In the back of my mind for this particular puzzle, I also know “capture three stones to form an eye”. Obviously, there’s not actually three stones in the corner (A2, A1, B1), but if I imagine that there were, I know I’d get an eye for capturing the three (imaginary) stones, plus the eye at C2…if I were White.


Inappropriately long musings

fwiw, I’ve often had the exact same question as you “How do people actually go about solving puzzles?” and for the same reason “the tree of reasonable moves quickly expands”. I’m currently working on the AI generated puzzles on Black To Play and, especially if I’m sleepy, it’s like looking at a QR code sometimes. I mean, there’s 19 chains on the board, where do I begin finding the first move? What is even the objective? And after that all the possible responses and before long I’m ranting at the screen about having to read 17,483 branches. “Sadaharu himself couldn’t solve this” I cry then I give up and guess a random move.
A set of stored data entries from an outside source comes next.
theorem State.deferred_resetQueue (s : State) (q : Nat) (d : Deferred) : s.deferred ((s.resetQueue q).defer d) d := by
  have hstep := QueueStep.resetQueue s q
  generalize s.resetQueue q = u at hstep
  exact State.deferred_defer d (by rw [hstep]) (by rw [hstep])

theorem State.queue_defer (u : State) (d : Deferred) (q : Nat) : (u.defer d).queue q = u.queue q := by
  unfold State.defer
  dsimp only
  split <;> rfl

theorem State.queueReset_spec (s : State) (q : Nat) (d : Deferred) : ((s.resetQueue q).defer d).qHead q = 0 ∧
    ((s.resetQueue q).defer d).qTail q = 0 ∧ ((s.resetQueue q).defer d).qGen q = (s.qGen q + 1) % 256 ∧
    ((s.resetQueue q).defer d).qState q = (if s.qState q = qError then qUnbound else qIdle) ∧
    (((s.resetQueue q).defer d).queue q).flight = [] ∧ (((s.resetQueue q).defer d).queue q).next = 0 := by
  obtain ⟨hhead, htail, hgen, hstate, hflight, hnext⟩ := s.resetQueue_spec q
  generalize s.resetQueue q = u at hhead htail hgen hstate hflight hnext
  have hne : cmdStatus ≠ qstat q := by
    simp only [cmdStatus, qstat, Reg.QE_QSTAT]
    omega
  obtain ⟨h1, h2, h3, h4⟩ := State.queueWord_congr (u.rd_defer d hne)
  rw [State.queue_defer]
  exact ⟨h2.trans hhead, h3.trans htail, h4.trans hgen, h1.trans hstate, hflight, hnext⟩

/-! ### Write lists (R487) -/

/-- The writes of a list in order, with the authority that a command of a source has. -/
def State.listWritten (s : State) (src : CmdSource) (l : List (Nat × Nat × Nat)) : State :=
  let who : Requester := { agent := .lemam, pl := if sourcePl3 src then 3 else 2, eid := 0 }
  l.foldl (fun s w => (s.busWrite who w.1 w.2.1 w.2.2 (s.whoStamp who 12 10)).2) s

/-- A list that can be read is no longer than a header allows. -/
theorem listWrites_length {op : Nat} {p : List Byte} {l : List (Nat × Nat × Nat)} (h : listWrites op p = some l) : p.length ≤ 4080 := by
  unfold listWrites at h
  dsimp only at h
  split at h
  · cases h
  · omega

/-- The commands whose parameters are a write list. -/
def listOps : List Nat := [0x70, 0x71, 0x72, 0x80, 0x90]

/-- A write list that can be read, of which no write meets a lock, is carried out. -/
theorem State.row_listed (s : State) (src : CmdSource) (op : Nat) (p : List Byte) (l : List (Nat × Nat × Nat)) (hrun : s.lemamRuns = true)
    (hop : op ∈ listOps) (hmay : s.takes src (cmdSources op)) (hmode : 3 ≤ s.mode ∧ s.mode ≤ 7) (hden : s.cmdDenied (rowCmd src op p) = false)
    (hl : listWrites op p = some l) (hlock : ∀ w ∈ l, s.writeIsLocked w.1 w.2.2 = false) :
    s.row src op p = (s.listWritten src l).answered 0 [] := by
  obtain ⟨hret, hsrc, hmgmt⟩ := hmay
  have hany : (l.any fun w => s.writeIsLocked w.1 w.2.2) = false := by simpa using hlock
  simp only [listOps, List.mem_cons, List.not_mem_nil, or_false] at hop
  have hfacts : op ∈ opModeOps ∧ op ∈ freeOps ∧ cmdLength op = none ∧ s.cmdValues (rowCmd src op p) = (listWrites op p).isSome ∧
      s.cmdLocked (rowCmd src op p) = (match listWrites op p with
        | some ws => ws.any fun w => s.writeIsLocked w.1 w.2.2
        | none => false) ∧
      s.cmdRun (rowCmd src op p) = (s.listWritten src ((listWrites op p).getD [])).answered 0 [] := by
    rcases hop with rfl | rfl | rfl | rfl | rfl <;> exact ⟨by decide, by decide, rfl, rfl, rfl, rfl⟩
  obtain ⟨hm, hf, hlen, hval, hlocked, hdo⟩ := hfacts
  rw [hl] at hval hlocked hdo
  have hpass : s.Passes (rowCmd src op p) :=
    { source := hsrc
      allowed := hden
      mode := s.cmdMode_op src op p hm hmgmt hmode
      header := rowCmd_headerGood src op p (listWrites_length hl) (by simp [hlen])
      values := hval
      unlocked := hlocked.trans hany }
  rw [s.row_free src op p hrun hpass hf, hdo]
  rfl

theorem State.exec_portConfig (s : State) (src : CmdSource) (a : Byte) (ws : List CfgWrite) (l : List (Nat × Nat × Nat))
    (hrun : s.lemamRuns = true) (hmay : s.takes src [0, 1, 2, 4]) (hmode : 3 ≤ s.mode ∧ s.mode ≤ 7)
    (hl : listWrites 0x70 (listBytes a ws) = some l) (hlock : ∀ w ∈ l, s.writeIsLocked w.1 w.2.2 = false) :
    exec (.portConfig src a ws) s = .next ((s.listWritten src l).answered 0 []) := by
  have hexec : exec (.portConfig src a ws) s = .next (s.row src 0x70 (listBytes a ws)) := rfl
  rw [hexec, s.row_listed src 0x70 _ l hrun (by decide) hmay hmode (s.cmdDenied_open src _ _ (by decide) hmay.1) hl hlock]

theorem State.exec_switchConfig (s : State) (src : CmdSource) (ws : List CfgWrite) (l : List (Nat × Nat × Nat))
    (hrun : s.lemamRuns = true) (hmay : s.takes src [0, 1, 2, 4]) (hmode : 3 ≤ s.mode ∧ s.mode ≤ 7)
    (hl : listWrites 0x71 (listBytes 0 ws) = some l) (hlock : ∀ w ∈ l, s.writeIsLocked w.1 w.2.2 = false) :
    exec (.switchConfig src ws) s = .next ((s.listWritten src l).answered 0 []) := by
  have hexec : exec (.switchConfig src ws) s = .next (s.row src 0x71 (listBytes 0 ws)) := rfl
  rw [hexec, s.row_listed src 0x71 _ l hrun (by decide) hmay hmode (s.cmdDenied_open src _ _ (by decide) hmay.1) hl hlock]

/-- A list for Dinath is refused when one of its writes is guarded and the source has no PL3 (R485). -/
theorem State.cmdDenied_guarded (s : State) (src : CmdSource) (p : List Byte) (l : List (Nat × Nat × Nat)) (hret : s.enc.state ≠ 3)
    (hl : listWrites 0x72 p = some l) (hguard : sourcePl3 src = true ∨ ∀ w ∈ l, s.ptGuarded w.1 w.2.2 = false) :
    s.cmdDenied (rowCmd src 0x72 p) = false := by
  have hlife : ¬ s.enc.state = lifeReturn := hret
  have hparams : (rowCmd src 0x72 p).params = p := rfl
  rcases hguard with h | h
  · simp [State.cmdDenied, hlife, h]
  · have hany : (l.any fun w => s.ptGuarded w.1 w.2.2) = false := by simpa using h
    simp only [State.cmdDenied, rowCmd_opcode, hlife, false_and, if_false, hparams, hl, hany, Bool.and_false]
Sometimes. Other times, like JLT suggests, I swallow my pride and lower the difficulty to something in my range. In the gym there’s a saying “If you lift light weights as if they were heavy, one day you will lift heavy weights like they’re light”. So I’m trying to do the easy puzzles with ‘good form’, actually reading all the way through before playing the first stone.

Developing reading skill is difficult - but it’s difficult for you opponent also.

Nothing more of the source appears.